Exercise prompt - Locate every line in the material below that has the word "thprod". Copy each of those lines.

##### Supplied records

-- ==== Sys2Proof/Machine/Startup.lean ====
section
/-! DEFINITION. Startup.lean: reset and the boot ROM (R409 to R413, R416, R434), the failures of the firmware (R411,
R412), loss of power (R126, R412) and the mailbox with its attestation (R415, R417). -/

namespace Sys2Proof.Machine

/-! Reset. -/

/-- The lines that outlive a reset or a loss of power written out whole, so that they hold the same bytes after it (R126);
first those that another agent has written at an HDM-H device (R408). -/
def State.settleLines (s : State) : State :=
  let s := (s.coh.device.map (·.1)).foldl State.refresh s
  s.kept.foldl (fun t l => { t with mem := Memory.setMany t.mem (128 * l) (bytesAt s.home (128 * l) 128) }) s

/-- The part after a reset (R409, R412, R434): every register at its reset value, BOOTFAIL retained, memory unpredictable
but for the lines of persistence domains (R126). The model's own fields, the device number, what the ROM will find and what
has left the part stand as they are. -/
def State.afterReset (s : State) (fails : Nat) (reason : Byte) : State :=
  let s := s.settleLines
  { State.reset with
    agenda := s.agenda, paceNs := s.paceNs, paceClk := s.paceClk, freeCtr := s.freeCtr, nextId := s.nextId, turn := s.turn, epoch := s.epoch + 1
    mem := Memory.drop s.mem (fun a => !s.kept.contains (lineOf a)), durable := s.durable.filter (fun d => s.kept.contains d.1), writes := s.writes, kept := s.kept
    fabric := { Fabric.reset with device := s.fabric.device }, boot := { Boot.reset fails reason with inp := s.boot.inp }, out := s.out }

/-- A failure records its reason and resets the part, whose ROM runs again; one after RUNNING counts toward the limit (R412).
DESIGN CHOICE, log entry 45. -/
def State.bootFail (s : State) (reason : Byte) : State :=
  s.afterReset (if s.boot.state == 6 then min 3 (s.boot.fails + 1) else s.boot.fails) reason

/-! The boot ROM. -/

/-- The ASCII bytes of a string. -/
def ascii (x : List Nat) : List Byte := x.map (BitVec.ofNat 8)
/-- "NYMLON-DIK" -/
def dikName : List Byte := ascii [0x4E, 0x59, 0x4D, 0x4C, 0x4F, 0x4E, 0x2D, 0x44, 0x49, 0x4B]
/-- "NYMLON-ALIAS" -/
def aliasName : List Byte := ascii [0x4E, 0x59, 0x4D, 0x4C, 0x4F, 0x4E, 0x2D, 0x41, 0x4C, 0x49, 0x41, 0x53]

/-- The first 32 bytes of a digest. -/
def half512 (d : BitVec 512) : BitVec 256 := d.extractLsb' 0 256

/-- The private seed of the device identity key (R416). -/
def identitySeed (puf : BitVec 256) : BitVec 256 := half512 (Config.sha512 (dikName ++ leBytes 32 puf.toNat))

/-- The private seed of the alias key. -/
def aliasSeedOf (puf : BitVec 256) (m0 m1 : BitVec 512) : BitVec 256 :=
  half512 (Config.sha512 (aliasName ++ leBytes 32 puf.toNat ++ leBytes 64 m0.toNat ++ leBytes 64 m1.toNat))

/-- R410: the descriptor's own fields. The image holds its entry and its page digest table. -/
def bootDescOk (d : List Byte) : Bool :=
  let len := bitsOf d 128 64
  bitsOf d 0 32 == 0x454E_4144 && bitsOf d 32 16 == 1 && bitsOf d 320 704 == 0 && bitsOf d 256 64 % 4 == 0 &&
  len % 4096 == 0 && decide (len ≤ 256 * 2 ^ 20) && bitsOf d 64 64 % 4096 == 0 &&
  decide (bitsOf d 256 64 < len) && decide (bitsOf d 192 64 + 64 * (len / 4096) ≤ len)

/-- The descriptor and the image that a boot region holds. -/
def bootDesc (b : BootIn) : List Byte := b.region.take 256
def bootImage (b : BootIn) : List Byte := (b.region.drop (bitsOf (bootDesc b) 64 64)).take (bitsOf (bootDesc b) 128 64)

/-- The page digest table of an image (R411). -/
def pageTable (image : List Byte) (off : Nat) : List (BitVec 512) :=
  (List.range (image.length / 4096)).map (fun i => BitVec.ofNat 512 (leNat ((image.drop (off + 64 * i)).take 64)))

/-- Where the boot region stands in physical memory (R402, R416). -/
def bootPlace (b : BootIn) : Nat := 0x4_0000_0000_0000 + b.record.bootPort * 0x800_0000_0000 + b.record.regionAt

/-- IDENTITY (R409, R416): the EEPROM, the PUF seed and the device identity key. -/
def State.bootIdentity (s : State) (b : BootIn) : State :=
  if !b.eepromOk then s.bootFail 0x01
  else
    match b.pufSeed with
    | none => s.bootFail 0x02
    | some puf => { s with boot := { s.boot with state := 2, puf := some puf, idPub := Config.ed25519Public (identitySeed puf) } }

/-- CONFIG (R14, R404, R416): the configuration record, bound to the identity key, sets DIEMASK and the firmware region. -/
def State.bootConfig (s : State) (b : BootIn) : State :=
  if !Config.recordVerifies b.recSig (Config.recordBytes b.record) then s.bootFail 0x03
  else if b.record.key != s.boot.idPub then s.bootFail 0x04
  else { s with diemask := b.record.diemask, boot := { s.boot with state := 3, fwres := b.record.fwres } }

/-- FETCH (R410, R411): the boot region that the record names, and its descriptor. The region is memory behind its port. -/
def State.bootFetch (s : State) (b : BootIn) : State :=
  if !b.portUp || b.region.length < 256 then s.bootFail 0x05
  else if !bootDescOk (bootDesc b) then s.bootFail 0x06
  else { s with mem := Memory.setMany s.mem (bootPlace b) b.region
                boot := { s.boot with state := 4, region := some ((bootPlace b), b.region.length) } }

/-- VERIFY (R410, R411, R413, R416): the image, the signature and the version; the measurements and the alias key. The seed
is erased as FIRMWARE begins. -/
def State.bootVerify (s : State) (b : BootIn) : State :=
  let img := bootImage b
  let dig := Config.sha512 img
  let puf := s.boot.puf.getD 0
  if img.length != bitsOf (bootDesc b) 128 64 || BitVec.ofNat 512 (bitsOf (bootDesc b) 1024 512) != dig then s.bootFail 0x07
  else if !Config.romKeyVerifies (BitVec.ofNat 512 (bitsOf (bootDesc b) 1536 512)) ((bootDesc b).take 192) then s.bootFail 0x08
  else if bitsOf (bootDesc b) 48 16 < b.record.minsvn.toNat then s.bootFail 0x09
  else
    let m := ((s.boot.extend 0 (leBytes 64 (Config.sha512 ((bootDesc b).take 192)).toNat)).extend 0 (leBytes 64 dig.toNat)).extend 1
      (leBytes 64 (Config.sha512 (Config.recordBytes b.record)).toNat)
    let al := aliasSeedOf puf ((m.meas[0]?).getD 0) ((m.meas[1]?).getD 0)
    { s with boot := { m with
        state := 5, aliasSeed := al, aliasSig := Config.ed25519Sign (identitySeed puf) (leBytes 32 (Config.ed25519Public al).toNat)
        puf := none, fwStart := s.devtime, fwRunning := s.dies, pageDigests := pageTable img (bitsOf (bootDesc b) 192 64) } }

/-- FIRMWARE (R10, R409): the spare cores are mapped, bed memory is trained and the upstream ports are brought up. -/
def State.bootTrain (s : State) (b : BootIn) : State :=
  if s.boot.trained then s
  else if !b.bedOk then s.bootFail 0x0C
  else { s with boot := { s.boot with trained := true, upstream := true, coreMap := b.record.coreMap } }

/-- The boot ROM, or the firmware as it starts, does the work of the state that BOOTSTAT shows (R409): in ROM it counts the
attempt, or enters MINIMAL (R412). -/
def execBootStep (s : State) : Out :=
  match s.boot.inp with
  | none => .next s
  | some b =>
    .next (match s.boot.state.toNat with
      | 0 => { s with boot := if s.boot.fails == 3 then { s.boot with state := 7 } else { s.boot with state := 1, fails := s.boot.fails + 1 } }
      | 1 => s.bootIdentity b
      | 2 => s.bootConfig b
      | 3 => s.bootFetch b
      | 4 => s.bootVerify b
      | 5 => s.bootTrain b
      | _ => s)

/-- The boot has work of its own to do. -/
def State.booting (s : State) : Bool :=
  s.boot.inp.isSome && (decide (s.boot.state.toNat < 5) || (s.boot.state == 5 && !s.boot.trained))

/-- RESET (R409, R412): the part is reset, and the boot ROM runs on what it finds. DESIGN CHOICE, log entry 45. -/
def execReset (b : BootIn) (s : State) : Out :=
  let s := s.afterReset s.boot.fails s.boot.reason
  .next { s with boot := { s.boot with inp := some b } }

/-- The firmware extends one of the registers that its documentation assigns (R413). -/
def State.extendBy (s : State) (n : Nat) (d : List Byte) : State :=
  if s.firmware && decide (3 ≤ n) && decide (n ≤ 7) then { s with boot := s.boot.extend n d } else s

/-- The stock memory of all ports together is at most 4,096 GB, and a port's window has 8 TiB (R402, R408). -/
def stockLimit : Nat := 4096 * 10 ^ 9
def portWindow : Nat := 0x800_0000_0000

/-- The firmware enumerates a device of stock memory and places it in its port's window (R408). -/
def State.enumerate (s : State) (d : StockDev) : State :=
  let apart (x : StockDev) : Bool := x.port != d.port || decide (x.base + x.size ≤ d.base) || decide (d.base + d.size ≤ x.base)
  if s.firmware && decide (d.port < 8) && decide (d.base + d.size ≤ portWindow) && s.stock.all apart &&
      decide ((s.stock.map (·.size)).sum + d.size ≤ stockLimit) && !s.health.downPorts.contains d.port then
    { s with stock := s.stock ++ [d] }
  else s

/-- BOOTOK (R412): the firmware has started. -/
def execBootok (s : State) : Out :=
  .next (if s.boot.state == 5 && s.boot.trained then { s with boot := { s.boot with state := 6, fails := 0 } } else s)

/-- 60 s in ns. -/
def bootokLimit : Nat := 60000000000

/-- BOOTOK_TIMEOUT. -/
def execBootokTimeout (s : State) : Out :=
  .next (if s.boot.state == 5 && decide (s.boot.fwStart + bootokLimit ≤ s.devtime) then s.bootFail 0x0B else s)

/-- CODE_PAGE_FILL (R411): a page of the image is checked against its digest on every fill. -/
def execCodePageFill (page : Nat) (digest : BitVec 512) (s : State) : Out :=
  match s.boot.pageDigests[page]? with
  | none => .next s
  | some d => .next (if (s.boot.state == 5 || s.boot.state == 6) && d != digest then s.bootFail 0x0A else s)

/-- FIRMWARE_CORE_STOP (R412). -/
def execFirmwareCoreStop (die : Nat) (s : State) : Out :=
  if !s.boot.fwRunning.contains die then .next s
  else if s.boot.state == 6 then .next (s.bootFail 0x0D)
  else .next { s with boot := { s.boot with fwRunning := s.boot.fwRunning.filter (· != die) } }

/-- RETRY (R412): BOOTCTL written with RETRY, in MINIMAL. -/
def execRetry (s : State) : Out := .next (if s.boot.state == 7 then s.afterReset 0 0 else s)

/-- BOOTCTL written through the DVSEC (R412). -/
def execWriteBootctl (w : Dword) (s : State) : Out := if w.getLsbD 0 then execRetry s else .next s

/-- BOOTSTAT read through the DVSEC or the management port, in every boot state (R412). -/
def execReadBootstat (s : State) : Out := .next { s with out := s.out ++ [OutMsg.bootstat (s.reg 0x30_0100)] }

/-- STANDBY_POWER_LOSS (R412). -/
def execStandbyPowerLoss (s : State) : Out := .next { s with boot := { s.boot with fails := 0, reason := 0 } }

/-! Loss of power (R126). -/

/-- A line reverts to its n-th earlier value since its last persist, the newest counted first.
DEDUCED, log entry 43. -/
def State.revert (s : State) (x : Nat × Nat) : State :=
  match (s.durable.filter (fun d => d.1 == x.1))[x.2]? with
  | some d => { s with mem := Memory.setMany s.mem (128 * x.1) d.2.2 }
  | none => s

/-- POWER_LOSS: stores that were performed may be lost, line by line. A reset brings the part back. -/
def execPowerLoss (reverts : List (Nat × Nat)) (s : State) : Out :=
  let t := reverts.foldl State.revert (s.ack (fun _ => true))
  .next { t with powered := false, run := Run.idle, runs := [] }

/-! The mailbox (R415). -/

/-- Messages that a ring holds. -/
def Mail.size (m : Mail) : Nat := 2 ^ (m.log2n + 4)

/-- The place of message k of ring TH, and of ring TD, in physical memory. -/
def Mail.thAt (m : Mail) (k : Nat) : Nat := 0x8_0000_0000_0000 + m.base.toNat + 64 * (k % m.size)
def Mail.tdAt (m : Mail) (k : Nat) : Nat := 0x8_0000_0000_0000 + m.base.toNat + 64 * m.size + 64 * (k % m.size)

/-- Space on TH. -/
def Mail.room (m : Mail) : Bool := decide ((m.thprod - m.thcons).toNat < m.size)

/-- A message. -/
def mailBytes (typ status tag : Nat) (ctx addr detail : Dword) : List Byte :=
  leBytes 4 (typ % 256 + status * 256) ++ leBytes 4 tag ++ leBytes 8 ctx.toNat ++ leBytes 8 addr.toNat ++ leBytes 8 detail.toNat ++
  List.replicate 32 0

/-- A message written to TH; its count raises MSI-X vector 0. -/
def State.sendTh (s : State) (d : List Byte) : State :=
  let t := s.engineStore (s.mail.thAt s.mail.thprod.toNat) d
  { t with mail := { t.mail with thprod := t.mail.thprod + 1 }, out := t.out ++ [OutMsg.msix] }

##########

Response area -
def Mail.room (m : Mail) : Bool := decide ((m.thprod - m.thcons).toNat < m.size)
  let t := s.engineStore (s.mail.thAt s.mail.thprod.toNat) d
  { t with mail := { t.mail with thprod := t.mail.thprod + 1 }, out := t.out ++ [OutMsg.msix] }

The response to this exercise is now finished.